Terminal Deoxynucleotidyl Transferase (TdT)-Mediated dUTP Nick End Labeling
Terminal deoxynucleotidyl transferase dUTP nick end labeling (TUNEL) was used to detect cell apoptosis as per the instructions of an in situ Cell Death Detection Kit (Roche Diagnostics GmbH, Penzberg, Germany). In brief, the transfected cells (1 × 105) were washed in PBS and stained by TUNEL kit. After DAPI treatment, the positively stained cells were all counted using EVOS FL microscope (Thermo Fisher Scientific).
Statistical Analysis
SPSS 22.0 (IBM Corp., Armonk, NY, United States) was utilized for data analysis. The data were presented as mean ± standard deviation (mean ± SD) from three independent experiments. Differences were analyzed using the t-test (two groups) and one-way or two-way ANOVA (multiple groups) followed by Tukey’s multiple comparisons test. p < 0.05 represents statistically significant.
Results
PECAM1 and CXCR4 Are Predicted to Be Highly Expressed in the Inflamed Dental Pulp Tissues
As aforementioned, a GEO GSE16134 dataset containing the data of 241 dental pulp tissues from pulpitis patients and 69 normal dental pulp tissues was used.

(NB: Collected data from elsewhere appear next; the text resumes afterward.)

-- ==== Sys2Proof/Machine/Mailbox.lean ====
section
/-! DEFINITION. Mailbox channels (R409 to R414), doorbells (R412) and MSI-X (R408). -/
namespace Sys2Proof.Machine

/-! ## MSI-X (R408) -/

/-- A pending message goes once its vector may send. -/
def State.flushVector (s : State) (v : Nat) : State :=
  if (s.reg R.MBX_PBA).getLsbD v && s.vectorOpen v && !(decide (32 ≤ v) && s.host.sentTide.contains v) then
    (s.setReg R.MBX_PBA (s.reg R.MBX_PBA &&& ~~~ BitVec.ofNat 64 (1 <<< v))).sendVector v
  else s

/-- Every pending message that may go. -/
def State.flushVectors (s : State) : State := (List.range 64).foldl (fun s v => s.flushVector v) s

/-- A write of a word of the MSI-X table. -/
def State.msixWrite (s : State) (v w : Nat) (x : Word) : State :=
  (s.setReg (R.MBX_MSIX v w) (if w = 1 then x &&& 0x1FFFFFFFF else x)).flushVector v

/-- The message pending on a vector is sent. -/
def execMsixPendingSend (v : Fin 64) (s : State) : Host.Outcome State Fault Refusal := .next (s.flushVector v)

/-! ## Doorbells (R412) -/

/-- Doorbell bit `c` of an agent set: for the host, unmasked and newly set, vector `c` is signalled. Senders in hardware have
no doorbell. -/
def State.ring (s : State) (a c : Nat) : State :=
  if 5 < a then s
  else
    let bit : Word := BitVec.ofNat 64 (1 <<< c)
    let was := (s.reg (R.MBX_DB a)).getLsbD c
    let s1 := s.setReg (R.MBX_DB a) (s.reg (R.MBX_DB a) ||| bit)
    if a = 0 ∧ was = false ∧ (s.reg (R.MBX_DB_MASK 0)).getLsbD c = false then s1.signal c else s1

/-- A write of an agent's mask: a set bit of the host that it unmasks is signalled (R408). -/
def State.dbMaskWrite (s : State) (a : Nat) (v : Word) : State :=
  let old := s.reg (R.MBX_DB_MASK a)
  let s1 := s.setReg (R.MBX_DB_MASK a) (v &&& 0xFFFFFFFF)
  if a ≠ 0 then s1
  else (List.range 32).foldl (fun s c =>
    if old.getLsbD c && !v.getLsbD c && (s.reg (R.MBX_DB 0)).getLsbD c then s.signal c else s) s1

/-! ## Channels -/

/-- Mailbox status codes (R18). -/
def mbOK : Nat := 0
def mbBUSY : Nat := 1
def mbABORTED : Nat := 2
def mbINVALID : Nat := 3
def mbDENIED : Nat := 4
def mbTIMEOUT : Nat := 5
def mbNOSPACE : Nat := 6
def mbVERIFY : Nat := 7

/-- Channel states (R411). -/
def chIDLE : Nat := 0
def chPENDING : Nat := 1
def chTAKEN : Nat := 2
def chDONE : Nat := 3

/-- A byte of a channel's buffers: 0x000 request, 0x400 reply. Buffers read 0 before they are written (log entry 11). -/
def State.mbByte (s : State) (c o : Nat) : Byte := Store.get (fun _ => 0) s.mbox (c * 0x800 + o)

def State.mbBytes (s : State) (c o n : Nat) : List Byte := (List.range n).map (fun k => s.mbByte c (o + k))

/-- Bytes put into a channel's buffers, poisoned or clean. -/
def State.mbStore (s : State) (c o : Nat) (bs : List Byte) (bad : Bool) : State :=
  { s with
    mbox := bs.zipIdx.foldl (fun m b => Store.put (fun _ => 0) m (c * 0x800 + o + b.2) b.1) s.mbox
    mboxBad := (List.range bs.length).foldl (fun m k => Store.put (fun _ => false) m (c * 0x800 + o + k) bad) s.mboxBad }

/-- Bytes put into a channel's buffers, by the S7 itself. -/
def State.mbPut (s : State) (c o : Nat) (bs : List Byte) : State := s.mbStore c o bs false

/-- Some byte of a stretch of a channel's buffers is poisoned (R453). -/
def State.mbPoison (s : State) (c o n : Nat) : Bool :=
  (List.range n).any (fun k => Store.get (fun _ => false) s.mboxBad (c * 0x800 + o + k))

/-- The request header: CMD, LEN, CRC_EN, TAG, CRC (R410). -/
def State.mbCmd (s : State) (c : Nat) : Nat := leNat (s.mbBytes c 0 2)
def State.mbLen (s : State) (c : Nat) : Nat := bitsOf (leNat (s.mbBytes c 0 4)) 16 11
def State.mbCrcEn (s : State) (c : Nat) : Bool := bitsOf (leNat (s.mbBytes c 0 4)) 27 1 == 1
def State.mbTag (s : State) (c : Nat) : Nat := leNat (s.mbBytes c 4 4)
def State.mbCrc (s : State) (c : Nat) : Nat := leNat (s.mbBytes c 8 4)

/-- The request's payload. -/
def State.mbPayload (s : State) (c : Nat) : List Byte := s.mbBytes c 16 (min 1008 (s.mbLen c))

/-- A reply put into the reply buffer: header, DETAIL, payload (R410). -/
def State.mbReply (s : State) (c status detail : Nat) (payload : List Byte) : State :=
  s.mbPut c 0x400 (leBytes 8 (status + payload.length * 2 ^ 16 + s.mbTag c * 2 ^ 32) ++ leBytes 8 detail ++ payload)

/-- A reply buffer's payload cleared. -/
def State.mbClearReply (s : State) (c : Nat) : State := s.mbPut c 0x410 (List.replicate 1008 0)

/-- A management packet of this device (R413): a reply of the proxy to a device. -/
def State.mgmtReply (s : State) (c dev tag : Nat) (bs : List Byte) : State :=
  s.fabPost ({ FabPkt.blank with
    opc := 0x20, vc := 6, dst := BitVec.ofNat 16 dev, src := BitVec.ofNat 16 (s.fld F.FAB_ID_ID), tag := BitVec.ofNat 32 tag
    unit := BitVec.ofNat 16 srcMBX, opnd := BitVec.ofNat 64 (c + 32) }.carry (bs.map (fun b => (b, false))))

/-- A channel reaches DONE: the sender's doorbell bit is set; the fabric manager proxy returns the reply and releases the
channel (R411, R413). -/
def State.chDone (s : State) (c : Nat) : State :=
  let tx := s.fld (F.MBX_CH_STATUS_TX_AGENT c)
  let s1 := (s.setFld (F.MBX_CH_STATUS_STATE c) chDONE).ring tx c
  if tx = 7 then { s1 with mod := { s1.mod with db := s1.mod.db ||| 1 <<< c } }
  else if tx = 6 then
    let w := Store.get (fun _ => (0, 0)) s1.proxy c
    let n := 16 + min 1008 (bitsOf (leNat (s1.mbBytes c 0x400 4)) 16 11)
    (s1.mgmtReply c w.1 w.2 (s1.mbBytes c 0x400 n)).setFld (F.MBX_CH_STATUS_STATE c) chIDLE
  else s1

/-- SEND (R411). -/
def State.chSend (s : State) (c : Nat) : State :=
  let st := s.fld (F.MBX_CH_STATUS_STATE c)
  if st ≠ chIDLE then
    (s.set1 (F.MBX_CH_STATUS_OVERSEND c)).logDev srcMBX 0x0D03 false [(2, c), (1, st)]
  else if s.mbCmd c / 0x8000 % 2 = 1 ∧ s.flag (F.MBX_CH_STATUS_SECURE c) = false then
    (((s.mbReply c mbDENIED 0 []).logDev srcMBX 0x0D01 false [(2, c), (2, s.mbCmd c), (4, s.mbTag c)])).chDone c
  else
    let rx := s.fld (F.MBX_CH_STATUS_RX_AGENT c)
    (((s.setFld (F.MBX_CH_STATUS_STATE c) chPENDING).incFld (F.MBX_CH_CNT_SENT c) 1).ring rx c).capture 0
      (s.mbPoison c 0 (16 + min 1008 (s.mbLen c))) (leBytes 8 (c + rx * 2 ^ 8) ++ s.mbBytes c 0 (16 + min 1008 (s.mbLen c)))

/-- TAKE (R411). -/
def State.chTake (s : State) (c : Nat) : State :=
  if s.fld (F.MBX_CH_STATUS_STATE c) = chPENDING then s.setFld (F.MBX_CH_STATUS_STATE c) chTAKEN else s

/-- REPLY (R411). -/
def State.chReply (s : State) (c : Nat) : State :=
  match s.fld (F.MBX_CH_STATUS_STATE c) with
  | 2 => s.chDone c
  | 1 => ((s.mbClearReply c).mbReply c mbBUSY 0 []).chDone c
  | _ => s

/-- RELEASE (R411). -/
def State.chRelease (s : State) (c : Nat) : State :=
  if s.fld (F.MBX_CH_STATUS_STATE c) = chDONE then
    let s1 := s.setFld (F.MBX_CH_STATUS_STATE c) chIDLE
    { s1 with mod := { s1.mod with db := if s1.mod.db.testBit c then s1.mod.db - 1 <<< c else s1.mod.db } }
  else s

/-- A write of MBX_CH_CTL: its bits act in the order SEND, TAKE, REPLY, RELEASE (log entry 47). -/
def State.chCtlWrite (s : State) (c : Nat) (v : Word) : State :=
  let s1 := if v.getLsbD 0 then s.chSend c else s
  let s2 := if v.getLsbD 1 then s1.chTake c else s1
  let s3 := if v.getLsbD 2 then s2.chReply c else s2
  if v.getLsbD 3 then s3.chRelease c else s3

/-- A write of a byte of a channel's buffers by a master: the request buffer in IDLE, the reply buffer in TAKEN, else it is
ignored (R411). -/
def State.mbWrite (s : State) (c o : Nat) (bs : List Byte) (bad : Bool) : State :=
  let st := s.fld (F.MBX_CH_STATUS_STATE c)
  if (o < 0x400 ∧ st = chIDLE) ∨ (0x400 ≤ o ∧ st = chTAKEN) then s.mbStore c o bs bad
  else s.set1 (F.MBX_CH_STATUS_WRITE_IGNORED c)

def execSend (c : Fin 24) (s : State) : Host.Outcome State Fault Refusal := .next (s.chSend c)

def execTake (c : Fin 24) (s : State) : Host.Outcome State Fault Refusal := .next (s.chTake c)

def execReply (c : Fin 24) (s : State) : Host.Outcome State Fault Refusal := .next (s.chReply c)

def execRelease (c : Fin 24) (s : State) : Host.Outcome State Fault Refusal := .next (s.chRelease c)

/-- A channel whose receiver is reset (R414): its buffers are cleared, and an outstanding request is answered
ABORTED_RX_RESET. -/
def State.chAbort (s : State) (c : Nat) : State :=
  let st := s.fld (F.MBX_CH_STATUS_STATE c)
  let tag := s.mbTag c
  let s1 := s.mbPut c 0 (List.replicate 0x800 0)
  if st = chPENDING ∨ st = chTAKEN then
    (((s1.mbPut c 0x400 (leBytes 8 (mbABORTED + tag * 2 ^ 32))).incFld (F.MBX_CH_CNT_ABORTED c) 1).logDev srcMBX 0x0D02 false
      [(2, c), (1, s.fld (F.MBX_CH_STATUS_RX_AGENT c)), (4, tag)]).chDone c
  else s1

/-- A write of MBX_WIN (R425): the window's base lies in the register regions. -/
def State.winWrite (s : State) (v : Word) : State :=
  let a := bitsOf v.toNat 24 24 <<< 24
  match regionOf a with
  | .tileRegs => s.setReg R.MBX_WIN (v &&& 0xFFFFFF000000)
  | .devRegs => s.setReg R.MBX_WIN (v &&& 0xFFFFFF000000)
  | .diag => s.setReg R.MBX_WIN (v &&& 0xFFFFFF000000)
  | _ => s.set1 F.MBX_STATUS_CFG_ERR

/-- A write of MBX_BAR2: a multiple of the BAR2 size (R425). -/
def State.bar2Write (s : State) (v : Word) : State :=
  if v.toNat % 2 ^ s.host.bar2Log2 = 0 then s.setReg R.MBX_BAR2 v else s.set1 F.MBX_STATUS_CFG_ERR

end Sys2Proof.Machine
end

According to the GSVA results, the B-cell receptor and the B-cell migration signaling pathways were notably activated (Figure 1A). Next, a PPI network analysis was performed using the CytoScape software, which suggested that there was an interaction and high correlation between PECAM1 and CXCR4 (Figures 1B,C). Thereafter, a GSEA was performed based on the differentially expressed genes. Consequently, according to the expression profiles of 241 disease samples, using PECAM1 as the phenotype, the B-cell receptor and the B-cell migration signaling pathways were found to be enriched on the side showing positive correlation with PECAM1, which was in line with the GSVA results (Figures 1D,E). In addition, an R/Cibersort Package was used to evaluate the concentration of 22 types of immune cells. It was suggested that the number of phlogocytes was increased in the inflammatory dental pulp tissues (Figure 1F). Furthermore, we predicted the transcription factors possibly binding to the promoter sequence (1000 bp) with CXCR4 and PECAM1. Consequently, MEF2C presented a high co-expression correlation with PECAM1 and CXCR4 (correlation coefficient over 0.6) (Figures 1G,H). Collectively, we speculated that in diseased dental pulp tissues, the B-cell receptor signaling was activated, leading to MEF2 expression and the transcriptional activation of CXCR4 and PECAM1, resulting in an increased production of inflammatory cytokines.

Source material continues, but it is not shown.